No contexto da aula de música em grupo, espaço de grande potencial para a Aprendizagem Musical Compartilhada, para que ocorra a interação dos participantes do processo educativo (estudantes e professores) é preciso construir algumas afinidades entre os envolvidos para que, a partir de uma convivência estimulante e da identificação com o colega, seja possível fortalecer tais laços através da vivência artístico-musical em contextos educativos. O professor possui um papel fundamental na promoção deste espaço favorável à aprendizagens em função da construção de afinidades entre os sujeitos. Suas orientações, tanto na construção do Acordo Educativo com os participantes quanto nos direcionamentos cotidianos a serem realizados, constituirão elementos-chave para a constituição de afinidades necessárias para o andamento das atividades e a mobilização dos sujeitos para aprendizagens em contextos coletivos.

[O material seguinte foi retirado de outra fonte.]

-- ==== Sys2Proof/Tests/Slice0.lean ====
section
/-! SUPPORT. Tests: ill-formed terms, words written out from the encoding rules, one-step tests whose results come from
the spec's examples and vectors, and for every statement with hypotheses a state and operands that meet them. -/

namespace Sys2Proof.Tests

open Sys2Proof.Machine Sys2Proof.Claims

/-! ### Well-formedness: each check refuses an ill-formed term -/

theorem test_ref_below_any_appended_entry : Instr.wellFormed (.ref 5) = false := by decide
theorem test_kwk_below_any_appended_entry : Instr.wellFormed (.kwk 5) = false := by decide
theorem test_illegal_below_any_appended_entry : Instr.wellFormed (.illegal 5) = false := by decide
theorem test_sublen_zero : Instr.wellFormed (.sublen 0) = false := by decide
theorem test_row_outside : Instr.wellFormed (.row 3 3) = false := by decide

/-! ### Decoding: words written out bit by bit (R101 to R106, R91 to R93, R45) -/

theorem test_decode_clrN2 : decode (.code (freshCtx 2) 3) [0b00000_100] = some .clrN2 := by decide
theorem test_decode_stopN2 : decode (.code (freshCtx 2) 3) [0b00000_101] = some .stopN2 := by decide
theorem test_decode_litN2 : decode (.code (freshCtx 2) 3) [0b11111_0_10] = some (.litN2 0b10) := by decide
theorem test_decode_clrN3 : decode (.code (freshCtx 3) 4) [0b0000_1000] = some .clrN3 := by decide
theorem test_decode_stopN3 : decode (.code (freshCtx 3) 4) [0b0000_1001] = some .stopN3 := by decide
theorem test_decode_litN3 : decode (.code (freshCtx 3) 4) [0b1111_0_101] = some (.litN3 0b101) := by decide
theorem test_decode_clrN4 : decode (.code (freshCtx 4) 5) [0b000_10000] = some .clrN4 := by decide
theorem test_decode_stopN4 : decode (.code (freshCtx 4) 5) [0b000_10001] = some .stopN4 := by decide
theorem test_decode_litN4 : decode (.code (freshCtx 4) 5) [0b111_0_1010] = some (.litN4 0b1010) := by decide
theorem test_decode_clrN5 : decode (.code (freshCtx 5) 6) [0b00_100000] = some .clrN5 := by decide
theorem test_decode_stopN5 : decode (.code (freshCtx 5) 6) [0b00_100001] = some .stopN5 := by decide
theorem test_decode_litN5 : decode (.code (freshCtx 5) 6) [0b11_0_10110] = some (.litN5 0b10110) := by decide
theorem test_decode_clrN6 : decode (.code (freshCtx 6) 7) [0b0_1000000] = some .clrN6 := by decide
theorem test_decode_stopN6 : decode (.code (freshCtx 6) 7) [0b0_1000001] = some .stopN6 := by decide
theorem test_decode_litN6 : decode (.code (freshCtx 6) 7) [0b1_0_101101] = some (.litN6 0b101101) := by decide
theorem test_decode_clrN7 : decode (.code (freshCtx 7) 8) [0b10000000] = some .clrN7 := by decide
theorem test_decode_stopN7 : decode (.code (freshCtx 7) 8) [0b10000001] = some .stopN7 := by decide
theorem test_decode_litN7 : decode (.code (freshCtx 7) 8) [0b0_1011010] = some (.litN7 0b1011010) := by decide
theorem test_decode_clrN8 : decode (.code (freshCtx 8) 9) [0b00000000, 0b0000000_1] = some .clrN8 := by decide
theorem test_decode_stopN8 : decode (.code (freshCtx 8) 9) [0b00000001, 0b0000000_1] = some .stopN8 := by decide
theorem test_decode_litN8 :
    decode (.code (freshCtx 8) 9) [0b10110110, 0b1111111_0] = some (.litN8 0b10110110) := by decide

/-- N = 2 after five appends: NENT 11, KW 4 (R153). -/
def ctx11 : CodeCtx := { n := 2, nent := 11, frozen := false, prevv := true }

theorem test_decode_ref : decode (.code ctx11 4) [0b0000_1010] = some (.ref 10) := by decide
theorem test_decode_kwk : decode (.code ctx11 4) [0b0000_1011] = some (.kwk 11) := by decide
theorem test_decode_illegal : decode (.code ctx11 4) [0b0000_1100] = some (.illegal 12) := by decide
theorem test_decode_illegal_without_previous :
    decode (.code (freshCtx 2) 3) [0b00000_110] = some (.illegal 6) := by decide
theorem test_decode_codesize : decode .codeSize [0b00001000] = some (.codesize 8) := by decide
theorem test_decode_sublen : decode .length [0b11111111] = some (.sublen 255) := by decide
theorem test_decode_term : decode .length [0b00000000] = some .term := by decide
theorem test_decode_start : decode .ctrl [0b111111_01, 0, 0, 0x80] = some .start := by decide
theorem test_decode_abort : decode .ctrl [0b000000_11, 0, 0, 0] = some .abort := by decide
theorem test_decode_no_command : decode .ctrl [0b111111_00, 0xFF, 0xFF, 0xFF] = none := by decide
theorem test_row_has_no_encoding : encodeBytes (.row 3 8) = [] := by decide

/-- The packer's example (R111, V3). -/
theorem test_pack_v3 : pack 2 [4, 1, 6, 5] 255 = some [0x02, 0x02, 0x8C, 0x0B, 0x00] := by decide
/-- V5, sub-blocks of at most one byte; the width changes from 3 to 4 on the way. -/
theorem test_pack_v5 : pack 2 [4, 0, 1, 2, 3, 6, 7, 5] 1 =
    some [0x02, 0x01, 0x44, 0x01, 0x34, 0x01, 0x76, 0x01, 0x05, 0x00] := by decide

/-! ### States -/

/-- The configuration of V3, with a rectangle of the whole canvas. -/
def idle : State := { State.reset with cw := 4, ch := 4, fw := 4, fh := 4 }

/-- After START on a source. -/
def header (source : List Byte) : State := { idle with phase := .hdr, source := source, sourceEnded := true }

/-- After the header step of code size `n`. -/
def runAt (n : Nat) : State :=
  { idle with
    phase := .run, n := BitVec.ofNat 4 n, kw := BitVec.ofNat 4 (n + 1), nent := BitVec.ofNat 13 (initialCount n)
    table := writeRoots n [] }

/-- The same after the root code `p`. -/
def runAfter (n : Nat) (p : Code) : State := { runAt n with prev := p, prevv := true }

/-- The table of R153 at NENT 11, with PREV 9 and OUTOFF 10. -/
def grown : State :=
  { runAt 2 with
    kw := 4, nent := 11, prev := 9, prevv := true, outoff := 10
    table := writeRoots 2 [] ++
      [(6, ⟨2, 1, 1⟩), (7, ⟨3, 6, 1⟩), (8, ⟨3, 6, 2⟩), (9, ⟨2, 2, 2⟩), (10, ⟨3, 9, 2⟩)] }

/-- Draining, on a source. -/
def draining (source : List Byte) : State :=
  { runAt 2 with phase := .drain, source := source, sourceEnded := true }

/-- A view of the next state. -/
def view {α : Type} (o : Host.Outcome State Fault Refusal) (f : State → α) : Option α :=
  match o with
  | .next t => some (f t)
  | .fault _ | .refused _ => none

/-! ### One step (results from the rules' examples and the vectors) -/

/-- R163's example. -/
theorem test_clrN2 : view (exec .clrN2 grown) (fun t => (t.nent, t.kw, t.prevv)) = some (6, 3, false) := by decide
theorem test_clrN3 : view (exec .clrN3 { runAfter 3 1 with kw := 9 }) (fun t => (t.nent, t.kw)) = some (10, 4) := by
  decide
theorem test_clrN4 : view (exec .clrN4 { runAfter 4 1 with kw := 9 }) (fun t => (t.nent, t.kw)) = some (18, 5) := by
  decide
theorem test_clrN5 : view (exec .clrN5 { runAfter 5 1 with kw := 9 }) (fun t => (t.nent, t.kw)) = some (34, 6) := by
  decide
theorem test_clrN6 : view (exec .clrN6 { runAfter 6 1 with kw := 9 }) (fun t => (t.nent, t.kw)) = some (66, 7) := by
  decide
theorem test_clrN7 : view (exec .clrN7 { runAfter 7 1 with kw := 9 }) (fun t => (t.nent, t.kw)) = some (130, 8) := by
  decide
/-- R149's example. -/
theorem test_clrN8 : view (exec .clrN8 { runAt 8 with nent := 4096, kw := 12, frozen := true })
    (fun t => (t.nent, t.kw, t.frozen)) = some (258, 9, false) := by decide

theorem test_stopN2 : view (exec .stopN2 grown) (fun t => (t.phase, t.nent)) = some (.drain, 11) := by decide
theorem test_stopN3 : view (exec .stopN3 (runAt 3)) State.phase = some .drain := by decide
theorem test_stopN4 : view (exec .stopN4 (runAt 4)) State.phase = some .drain := by decide
theorem test_stopN5 : view (exec .stopN5 (runAt 5)) State.phase = some .drain := by decide
theorem test_stopN6 : view (exec .stopN6 (runAt 6)) State.phase = some .drain := by decide
theorem test_stopN7 : view (exec .stopN7 (runAt 7)) State.phase = some .drain := by decide
theorem test_stopN8 : view (exec .stopN8 (runAt 8)) State.phase = some .drain := by decide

Tais conceitos apresentados acima, como fluência musical e afinidades construídas em contextos coletivos de aprendizagens, contribuem para que a prática musical

em grupo não se constitua em uma transposição de técnicas de instrução de contextos tutoriais para aulas em grupo, reconhecendo e utilizando as potencialidades do contexto coletivo de aprendizagens. A orientação no desenvolvimento da fluência musical e de afinidades entre os sujeitos deve contribuir para que os estudantes sintam-se acolhidos e à vontade para, por exemplo, realizar experimentações artístico-musicais, expor suas dificuldades com mais clareza e tranquilidade, construir conjuntamente estratégias de superação destas dificuldades reconhecidas pelos próprios sujeitos de aprendizagem, sentir que o grupo fornecerá o suporte necessário para o desenvolvimento de momentos de criação.

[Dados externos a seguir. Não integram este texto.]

-- ==== Sys2Proof/Machine/Operands.lean ====
section
/-!
DEFINITION. How operands name state: the bank and bit of a line (spec/30_encoding.md R119), the
selector bits of the physical IPI registers (R118), the fields of INFO and of the event word
(R114, R115), the cause of a fast-path index (43_fiq.md), sets of cores as masks (00_scope.md R16), and
the reading of each piece of state by its index.
-/

namespace Sys2Proof

open Sys2Proof.Machine

/-- `bank(i) = i >> 5` (30_encoding R119). -/
def bankOf (i : Nat) : Nat := i / 32

/-- `1 << n` (00_scope R14). -/
def oneBit (n : Nat) : Word := BitVec.ofNat 32 (2 ^ n)

/-- `bit(i) = 1 << (i & 31)` (30_encoding R119). -/
def bitOf (i : Nat) : Word := oneBit (i % 32)

/-- Line i is acted on by the data v of bank n: it is the line 32·n + b of a set bit b of v
(41_hw_lines R243). -/
def inBank (n : Nat) (v : Word) (i : Nat) : Bool := decide (bankOf i = n) && v.getLsbD (i % 32)

/-- The set bits below n of a mask, ascending (00_scope R16). -/
def setBits (n : Nat) (m : Word) : List Nat := (List.range n).filter (fun b => m.getLsbD b)

/-- m without bit b. -/
def clearBit (m : Word) (b : Nat) : Word := m &&& ~~~(oneBit b)

namespace Config

/-- The INFO word (10_state R31, 30_encoding R114). -/
def info (cfg : Config) : Word := cfg.infoHigh ++ BitVec.ofNat 16 cfg.nrHw

/-- HWID(c) (10_state R38). -/
def hwidOf (cfg : Config) (c : Nat) : Word := cfg.hwid.getD c 0

/-- online(c), for a core of the platform (00_scope R12). -/
def isOnline (cfg : Config) (c : Nat) : Bool := decide (c < cfg.maxCores) && cfg.online.getLsbD c

/-- Descriptor k of FIQ_CAUSES. -/
def cause (cfg : Config) (k : Nat) : CauseDesc := cfg.causes.getD k ⟨"", none, .source⟩

/-- `cause(d)`: the number of the descriptor whose dom is d (43_fiq, notation). -/
def causeOf (cfg : Config) (d : Nat) : Nat := cfg.causes.findIdx (fun k => k.dom == some d)

/-- `1 << IPI_OTHER_BIT` (30_encoding R118). -/
def otherBit (cfg : Config) : Word := oneBit cfg.ipiOtherBit

/-- `1 << IPI_SELF_BIT` (30_encoding R118). -/
def selfBit (cfg : Config) : Word := oneBit cfg.ipiSelfBit

/-- The bits of m that are vIPI lines, the only ones `pending` has: a bit of it at or above NR_VIPI is
always 0 (10_state R41, 44_vipi_arbiter R350). -/
def vipiBits (cfg : Config) (m : Word) : Word := BitVec.ofNat 32 (m.toNat % 2 ^ cfg.nrVipi)

/-- v has a bit other than the two selector bits (42_physical_ipi R284). -/
def badSelector (cfg : Config) (v : Word) : Bool := v &&& ~~~(cfg.otherBit ||| cfg.selfBit) != 0

/-- v has a bit c ≥ MAX_CORES set (42_physical_ipi R282). -/
def badDestination (cfg : Config) (v : Word) : Bool := v >>> cfg.maxCores != 0

/-- The line s is selected by the data v (30_encoding R118). -/
def selects (cfg : Config) (v : Word) : Sel → Bool
  | .other => v.getLsbD cfg.ipiOtherBit
  | .self => v.getLsbD cfg.ipiSelfBit

/-- The selected lines, for the record of an access. -/
def selected (cfg : Config) (v : Word) : List Sel :=
  [Sel.other, Sel.self].filter (fun sel => cfg.selects v sel)

/-- The lines that the data v of bank n acts on. -/
def bankLines (cfg : Config) (n : Nat) (v : Word) : List Nat :=
  (List.range cfg.nrHw).filter (inBank n v)

/-- The event word of an event (30_encoding R115, R116). -/
def eventWord (cfg : Config) : EventKind → Word
  | .hw i => cfg.evTypeHw ++ BitVec.ofNat 16 i
  | .ipi .other => cfg.evTypeIpi ++ cfg.evIpiOther
  | .ipi .self => cfg.evTypeIpi ++ cfg.evIpiSelf

/-- The domain of a descriptor's kind code (30_encoding R122). -/
def domOfKind (cfg : Config) (kind : Nat) : Option Dom :=
  if kind = cfg.kindCode.hw then some .hw
  else if kind = cfg.kindCode.fiq then some .fiq
  else if kind = cfg.kindCode.ipi then some .ipi
  else none

end Config

/-- `type = e[31:16]` (30_encoding R115). -/
def eventType (e : Word) : BitVec 16 := e.extractLsb' 16 16

/-- `index = e[15:0]` (30_encoding R115). -/
def eventIndex (e : Word) : BitVec 16 := e.extractLsb' 0 16

/-- `NR_HW = INFO[15:0]` (30_encoding R114). -/
def lineCount (info : Word) : Nat := (info.extractLsb' 0 16).toNat

namespace Machine

def IpiBits.get (b : IpiBits) : Sel → Bool
  | .other => b.other
  | .self => b.self

/-- Set the bits that `which` names, or clear them. -/
def IpiBits.assign (b : IpiBits) (which : Sel → Bool) (v : Bool) : IpiBits where
  other := if which .other then v else b.other
  self  := if which .self then v else b.self

/-- Line i; a line that is not there requests nothing. -/
def State.line (s : State) (i : Nat) : Line := s.lines.getD i default

/-- Core c; a core that is not there has nothing pending and nothing to do. -/
def State.core (s : State) (c : Nat) : CoreState := s.cores.getD c default

/-- `cond[c][k]`. -/
def State.cond (s : State) (c k : Nat) : Bool := (s.core c).cond.getD k false

/-- `arm[c][k]`. -/
def State.arm (s : State) (c k : Nat) : Bool := (s.core c).arm.getD k false

/-- `fiq_disabled[c][d]`. -/
def State.fiqDisabled (s : State) (c d : Nat) : Bool := (s.core c).fiqDisabled.getD d false

/-- `bound[dom][idx]` (10_state R45). -/
def State.bound (s : State) (dom : Dom) (idx : Nat) : Option Nat :=
  match dom with
  | .hw => s.boundHw.getD idx none
  | .fiq => s.boundFiq.getD idx none
  | .ipi => s.boundVipi.getD idx none

/-- The flags stored for line (dom, idx) (30_encoding R122). -/
def State.flagsOf (s : State) (dom : Dom) (idx : Nat) : Option Word :=
  match dom with
  | .hw => s.flags.hw.getD idx none
  | .fiq => s.flags.fiq.getD idx none
  | .ipi => s.flags.ipi.getD idx none

/-- The word a result holds; the model's control steps that test a word follow a step that returned one. -/
def Result.toWord : Result → Word
  | .word v => v
  | _ => 0

/-- The bit a result holds. -/
def Result.toBit : Result → Bool
  | .bit b => b
  | _ => false

/-- The pair FIQ_READ_CAUSE returned has both its bits set (43_fiq R317). -/
def Result.fired : Result → Bool
  | .causeState x a => x && a
  | _ => false

end Machine

end Sys2Proof
end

Alguns aspectos podem dificultar a realização musical em grupo. Citarei alguns destes aspectos percebidos durante a pesquisa de campo a partir da observação do pesquisador e da fala dos participantes.

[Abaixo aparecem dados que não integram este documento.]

-- ==== Sys2Proof/Certificates/Slice0/Obligations.lean ====
section
/-!
DEFINITION. The statements for the provers, in the order of OBLIGATIONS.json. Each is stated of every
state and every choice of the parameters; of a free value none says what it is. A composite operation is stated
of its uninterrupted performance (`Completes`); what other agents may do between its steps is in the
whole-machine statements at the end.
-/

open Sys2Proof Sys2Proof.Machine

/-! ## Status-mux, identity and information registers -/

/-- 40_status_mux R211, R213; 30_encoding R114. -/
def Obligations.IdentityReads : Prop :=
  ∀ (s : State) (c : Nat) (k : AccessKind), s.Shaped → c < s.cfg.maxCores →
    (∃ t, exec (.readInfo c k) s = .next t ∧ s.Answers t c (.word s.cfg.info)) ∧
    (∃ t, exec (.readWhoami c k) s = .next t ∧ s.Answers t c (.word (s.cfg.hwidOf c))) ∧
    lineCount s.cfg.info = s.cfg.nrHw ∧ s.cfg.info.extractLsb' 16 16 = s.cfg.infoHigh

/-- 40_status_mux R210, R212, R214. -/
def Obligations.ReadOnlyWritesRefused : Prop :=
  ∀ (s : State) (c : Nat) (k : AccessKind) (v : Word),
    ∀ i ∈ [Instr.writeInfo c k v, .writeWhoami c k v, .writeEvent c k v],
      exec i s = .next { s with refused := some .writeReadOnly }

/-- 40_status_mux R204. -/
def Obligations.EmptyEventRead : Prop :=
  ∀ (s : State) (c : Nat) (k : AccessKind), s.Shaped → c < s.cfg.maxCores → s.events c = [] →
    ∃ t, exec (.readEvent c k) s = .next t ∧ s.Answers t c (.word 0)

/-- 40_status_mux R203, R205, R206; 30_encoding R115, R116. -/
def Obligations.EventReadReportsAndMasks : Prop :=
  ∀ (s : State) (c : Nat) (k : AccessKind), s.Shaped → c < s.cfg.maxCores → s.events c ≠ [] →
    ∃ t e w, exec (.readEvent c k) s = .next t ∧ e ∈ s.events c ∧ s.SameRest t ∧ s.OtherCores t c ∧
      match e with
      | .hw i =>
        (eventType w = s.cfg.evTypeHw ∧ (eventIndex w).toNat = i) ∧
        s.OtherLines t i ∧ t.line i = { s.line i with mask := true } ∧
        t.core c = { s.core c with ret := .word w }
      | .ipi .other =>
        (eventType w = s.cfg.evTypeIpi ∧ eventIndex w = s.cfg.evIpiOther) ∧ t.lines = s.lines ∧
        t.core c = { s.core c with
          ret := .word w, ipiMask := { (s.core c).ipiMask with other := true } }
      | .ipi .self =>
        (eventType w = s.cfg.evTypeIpi ∧ eventIndex w = s.cfg.evIpiSelf) ∧ t.lines = s.lines ∧
        t.core c = { s.core c with
          ret := .word w, ipiMask := { (s.core c).ipiMask with self := true } }

/-- 40_status_mux R200, R202; 10_state R50 to R52. -/
def Obligations.WaitingEventsAreTheEligibleOnes : Prop :=
  ∀ (s : State) (c : Nat),
    (∀ i, EventKind.hw i ∈ s.events c ↔
      i < s.cfg.nrHw ∧ c < s.cfg.maxCores ∧ ((s.line i).level = true ∨ (s.line i).sw = true) ∧
        (s.line i).mask = false ∧ (s.line i).target.getLsbD c = true) ∧
    (EventKind.ipi .other ∈ s.events c ↔
      (s.core c).ipiPend.other = true ∧ (s.core c).ipiMask.other = false) ∧
    (EventKind.ipi .self ∈ s.events c ↔
      (s.core c).ipiPend.self = true ∧ (s.core c).ipiMask.self = false)

/-- 40_status_mux R201, R216; 10_state R54. -/
def Obligations.OutputsFollowTheirCauses : Prop :=
  ∀ (s : State) (c : Nat),
    (s.irqOut c = true ↔ s.events c ≠ []) ∧
    ((∀ i, i < s.cfg.nrHw → (s.line i).mask = true ∨ (s.line i).target.getLsbD c = false) →
      (∀ sel, (s.core c).ipiMask.get sel = true ∨ (s.core c).ipiPend.get sel = false) →
      s.irqOut c = false) ∧
    (s.fiqOut c = true ↔
      ∃ k, k < s.cfg.causes.length ∧ s.cond c k = true ∧ s.arm c k = true)

/-- 40_status_mux R208 (and 20_memory R85): two EVENT reads in a row never report the same event. -/
def Obligations.NoDuplicateReport : Prop :=
  ∀ (s t u : State) (c : Nat) (k k' : AccessKind) (w : Word), s.Shaped → c < s.cfg.maxCores →
    exec (.readEvent c k) s = .next t → (t.core c).ret = .word w → w ≠ 0 →
    exec (.readEvent c k') t = .next u → (u.core c).ret ≠ .word w

/-- 30_encoding R127; 41_hw_lines R247; 42_physical_ipi R287. The answer is the next draw, a free value
(log 6). -/
def Obligations.WriteActionReadsAreDraws : Prop :=
  ∀ (s : State) (c n : Nat) (k : AccessKind), s.Shaped → c < s.cfg.maxCores →
    (∀ i ∈ [Instr.readIpiSend c k, .readIpiAck c k, .readIpiMaskSet c k, .readIpiMaskClr c k],
      ∃ t, exec i s = .next t ∧ s.Answers t c (.word (Config.freeWord s.draws)) ∧
        t.draws = s.draws + 1) ∧
    (n < s.cfg.nBank →
      ∀ i ∈ [Instr.readSwSet c k n, .readSwClr c k n, .readMaskSet c k n, .readMaskClr c k n],
        ∃ t, exec i s = .next t ∧ s.Answers t c (.word (Config.freeWord s.draws)) ∧
          t.draws = s.draws + 1)

/-! ## Hardware lines -/

/-- 41_hw_lines R243, R244. -/
def Obligations.MaskBankWrites : Prop :=
  ∀ (s : State) (c n : Nat) (k : AccessKind) (v : Word), s.Shaped → c < s.cfg.maxCores →
    n < s.cfg.nBank →
    (∃ t, exec (.writeMaskSet c k n v) s = .next t ∧
      s.BankChanged t n v (fun l => { l with mask := true })) ∧
    (∃ t, exec (.writeMaskClr c k n v) s = .next t ∧
      s.BankChanged t n v (fun l => { l with mask := false }))

/-- 41_hw_lines R245, R246. -/
def Obligations.SoftwareTriggerBankWrites : Prop :=
  ∀ (s : State) (c n : Nat) (k : AccessKind) (v : Word), s.Shaped → c < s.cfg.maxCores →
    n < s.cfg.nBank →
    (∃ t, exec (.writeSwSet c k n v) s = .next t ∧
      s.BankChanged t n v (fun l => { l with sw := true })) ∧
    (∃ t, exec (.writeSwClr c k n v) s = .next t ∧
      s.BankChanged t n v (fun l => { l with sw := false }))

/-- 41_hw_lines R248, R249. -/
def Obligations.TargetRegister : Prop :=
  ∀ (s : State) (c i : Nat) (k : AccessKind) (v : Word), s.Shaped → c < s.cfg.maxCores →
    i < s.cfg.nrHw →
    (∃ t, exec (.readTarget c k i) s = .next t ∧ s.Answers t c (.word (s.line i).target)) ∧
    (∃ t, exec (.writeTarget c k i v) s = .next t ∧ s.LineBecomes t i { s.line i with target := v })

/-- 41_hw_lines R255, R256. -/
def Obligations.HwDisableAndEnable : Prop :=
  ∀ (s : State) (c i : Nat), s.Shaped → c < s.cfg.maxCores → i < s.cfg.nrHw →
    Completes (.hwDisable c i) 3 s (fun t =>
      s.LineBecomesWith t i { s.line i with mask := true, hwDisabled := true } c .ok) ∧
    Completes (.hwEnable c i) 3 s (fun t =>
      s.LineBecomesWith t i { s.line i with mask := false, hwDisabled := false } c .ok)

/-- 41_hw_lines R257. -/
def Obligations.HwEoiRestoresTheLine : Prop :=
  ∀ (s : State) (c i : Nat), s.Shaped → c < s.cfg.maxCores → i < s.cfg.nrHw →
    Completes (.hwEoi c i) 3 s (fun t =>
      s.LineBecomesWith t i
        (if (s.line i).hwDisabled = true then s.line i else { s.line i with mask := false }) c .ok)

/-- 41_hw_lines R258: with `aff_lock` free the operation completes; while the lock is held the core
waits at the operation's first step (a move that is not enabled is a stutter, log 8). -/
def Obligations.HwSetAffinity : Prop :=
  ∀ (s : State) (c i : Nat) (m : Word), s.Shaped → c < s.cfg.maxCores → i < s.cfg.nrHw →
    (s.affLock = none → (∃ τ, τ < s.cfg.maxCores ∧ m.getLsbD τ = true ∧ s.cfg.online.getLsbD τ = true) →
      ∃ τ, τ < s.cfg.maxCores ∧ m.getLsbD τ = true ∧ s.cfg.online.getLsbD τ = true ∧
        Completes (.hwSetAffinity c i m) 5 s (fun t =>
          s.LineBecomesWith t i { s.line i with target := BitVec.ofNat 32 (2 ^ τ) } c (.core τ))) ∧
    (s.affLock = none →
      (∀ τ, τ < s.cfg.maxCores → m.getLsbD τ = true → s.cfg.online.getLsbD τ = false) →
      Completes (.hwSetAffinity c i m) 4 s (fun t => s.Answers t c (.err .affinity))) ∧
    ∀ d n, s.affLock = some d →
      Completes (.hwSetAffinity c i m) n s (fun t =>
        s.CoreBecomes t c { s.core c with seq := .affLock i m :: (s.core c).seq })

/-- 41_hw_lines R259. -/
def Obligations.HwDispatch : Prop :=
  ∀ (s : State) (c i : Nat), s.Shaped → c < s.cfg.maxCores → i < s.cfg.nrHw →
    (s.core c).fe = .draining →
    (s.bound .hw i = none →
      Completes (.hwDispatch c i) 1 s (fun t =>
        s.Extends t ∧ t = { s with
          diag := s.diag ++ [⟨c, .unboundLine, .line .hw i⟩], trace := t.trace })) ∧
    (∀ h, s.bound .hw i = some h →
      Completes (.hwDispatch c i) 1 s (fun t =>
        (∃ es, t.trace = s.trace ++ es ++ [.handler c .hw i h]) ∧
        s.CoreBecomes t c { s.core c with
          seq := .running .hw i h :: .op (.hwEoi c i) :: (s.core c).seq }))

Um dos aspectos dificultadores constitui a idealização da criação musical na qual o resultado do sujeito nunca é satisfatório de acordo com ele próprio. É como se houvesse uma descrença na capacidade pessoal para realizar uma criação artística aceita pelo grupo de trabalho, então o estudante cria, a cada atividade, um novo padrão que distancia o sujeito da apreciação crítica de sua própria produção como um constante desenvolvimento. No caso de nossa pesquisa, nos parece que uma idealização do improviso referenciado nos improvisadores profissionais fez com que alguns estudantes demorassem a se envolver com o próprio improviso, mas paulatinamente reconhecendo e desenvolvendo o seu próprio discurso musical, que se constitui a partir de suas possibilidades técnico-musicais e de seus referenciais artísticos.

Esta idealização do improviso traz consigo outro aspecto dificultador para as aprendizagens: a ideia de que o improviso é um dos “últimos” estágios de aprendizagem musical. Alia-se a este entendimento um distanciamento do próprio estudante do que seriam estes últimos estágios de aprendizagem musical, distanciando-o assim da possibilidade de improvisar. Isto é um erro. Em pesquisa anterior (Oliveira, 2012) explicitamos como a improvisação musical é importante para o desenvolvimento do discurso musical do sujeito desde a iniciação musical ao violão. Dessa maneira, é muito importante a atuação do professor ao orientar o processo de construção do discurso musical do estudante, demonstrando a prática da criação musical como um componente formativo. Cabe ao professor, no contexto da Aprendizagem Musical Compartilhada, orientar as atividades

educativas no sentido de desmistificar a criação musical, aproximando os estudantes da criação para o desenvolvimento de seus discursos musicais.